• [Entries supplied]
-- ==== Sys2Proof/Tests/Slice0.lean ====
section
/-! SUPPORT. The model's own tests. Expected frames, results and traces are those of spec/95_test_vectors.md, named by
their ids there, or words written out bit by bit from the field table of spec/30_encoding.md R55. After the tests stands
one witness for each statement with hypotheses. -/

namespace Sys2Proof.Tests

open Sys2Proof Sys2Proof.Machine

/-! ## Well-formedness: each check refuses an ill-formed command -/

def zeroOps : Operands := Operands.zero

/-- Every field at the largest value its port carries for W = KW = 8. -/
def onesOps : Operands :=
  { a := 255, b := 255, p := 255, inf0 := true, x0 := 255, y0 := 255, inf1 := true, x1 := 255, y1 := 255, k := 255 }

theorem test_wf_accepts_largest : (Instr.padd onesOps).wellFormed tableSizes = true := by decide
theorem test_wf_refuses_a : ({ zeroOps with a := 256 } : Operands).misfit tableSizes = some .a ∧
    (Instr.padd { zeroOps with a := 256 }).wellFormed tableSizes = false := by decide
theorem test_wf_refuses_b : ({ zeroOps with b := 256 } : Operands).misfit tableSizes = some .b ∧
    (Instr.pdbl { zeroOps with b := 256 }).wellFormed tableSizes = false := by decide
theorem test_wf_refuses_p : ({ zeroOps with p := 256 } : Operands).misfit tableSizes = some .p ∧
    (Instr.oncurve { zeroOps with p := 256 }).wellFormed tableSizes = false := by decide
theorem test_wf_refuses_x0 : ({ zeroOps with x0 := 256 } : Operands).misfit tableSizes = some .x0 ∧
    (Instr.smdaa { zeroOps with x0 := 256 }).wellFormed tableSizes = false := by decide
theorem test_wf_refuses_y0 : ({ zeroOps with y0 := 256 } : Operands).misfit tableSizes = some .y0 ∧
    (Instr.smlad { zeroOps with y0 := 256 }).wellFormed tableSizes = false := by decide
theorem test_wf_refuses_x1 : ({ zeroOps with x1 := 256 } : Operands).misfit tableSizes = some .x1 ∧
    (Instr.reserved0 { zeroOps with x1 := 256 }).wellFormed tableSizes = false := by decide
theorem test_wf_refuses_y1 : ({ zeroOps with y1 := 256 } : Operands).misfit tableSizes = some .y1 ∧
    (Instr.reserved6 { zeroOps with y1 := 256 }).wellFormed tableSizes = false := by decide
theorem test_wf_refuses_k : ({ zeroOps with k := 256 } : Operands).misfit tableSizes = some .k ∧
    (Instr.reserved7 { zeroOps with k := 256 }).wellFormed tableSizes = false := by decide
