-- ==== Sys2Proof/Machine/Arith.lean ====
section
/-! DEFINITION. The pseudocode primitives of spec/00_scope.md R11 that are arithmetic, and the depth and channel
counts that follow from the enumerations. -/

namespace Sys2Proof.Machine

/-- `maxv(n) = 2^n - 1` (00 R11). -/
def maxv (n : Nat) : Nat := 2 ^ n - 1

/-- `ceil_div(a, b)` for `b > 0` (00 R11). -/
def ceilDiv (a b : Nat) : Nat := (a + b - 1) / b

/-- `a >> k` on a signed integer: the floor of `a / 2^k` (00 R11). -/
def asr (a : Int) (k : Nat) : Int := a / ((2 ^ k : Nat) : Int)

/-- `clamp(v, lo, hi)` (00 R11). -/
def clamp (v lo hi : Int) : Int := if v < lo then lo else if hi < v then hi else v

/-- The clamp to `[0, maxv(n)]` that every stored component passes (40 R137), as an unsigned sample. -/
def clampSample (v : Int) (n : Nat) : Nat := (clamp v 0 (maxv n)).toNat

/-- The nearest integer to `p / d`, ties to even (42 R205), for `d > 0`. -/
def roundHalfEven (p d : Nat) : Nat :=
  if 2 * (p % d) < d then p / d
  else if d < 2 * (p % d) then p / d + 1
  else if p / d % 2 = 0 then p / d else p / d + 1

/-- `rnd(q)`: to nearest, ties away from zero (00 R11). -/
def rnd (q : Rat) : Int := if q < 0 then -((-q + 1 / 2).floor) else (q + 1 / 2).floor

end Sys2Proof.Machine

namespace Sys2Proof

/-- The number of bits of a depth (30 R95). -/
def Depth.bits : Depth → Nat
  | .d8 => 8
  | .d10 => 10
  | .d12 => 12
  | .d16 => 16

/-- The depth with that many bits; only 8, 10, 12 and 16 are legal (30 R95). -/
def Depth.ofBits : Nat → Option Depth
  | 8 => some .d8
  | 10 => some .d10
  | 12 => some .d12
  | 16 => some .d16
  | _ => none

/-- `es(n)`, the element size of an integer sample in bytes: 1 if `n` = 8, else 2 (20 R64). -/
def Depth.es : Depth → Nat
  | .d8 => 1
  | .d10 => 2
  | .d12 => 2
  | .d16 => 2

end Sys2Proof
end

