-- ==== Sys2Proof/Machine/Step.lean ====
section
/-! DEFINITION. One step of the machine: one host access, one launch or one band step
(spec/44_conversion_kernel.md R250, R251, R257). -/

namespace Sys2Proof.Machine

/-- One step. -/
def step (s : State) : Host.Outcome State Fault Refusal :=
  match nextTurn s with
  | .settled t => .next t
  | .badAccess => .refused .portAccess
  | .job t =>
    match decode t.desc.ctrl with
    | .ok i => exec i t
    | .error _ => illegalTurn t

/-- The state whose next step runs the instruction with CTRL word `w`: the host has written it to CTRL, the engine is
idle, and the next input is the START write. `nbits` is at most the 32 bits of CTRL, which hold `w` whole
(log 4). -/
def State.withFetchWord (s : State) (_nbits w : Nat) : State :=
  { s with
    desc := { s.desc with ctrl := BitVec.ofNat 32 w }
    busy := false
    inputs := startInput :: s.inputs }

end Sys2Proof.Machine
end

• [Work instruction]
Your answer must be a single number: the count of lines above that contain the string "wellFormed".

• [Answer for this exercise]
9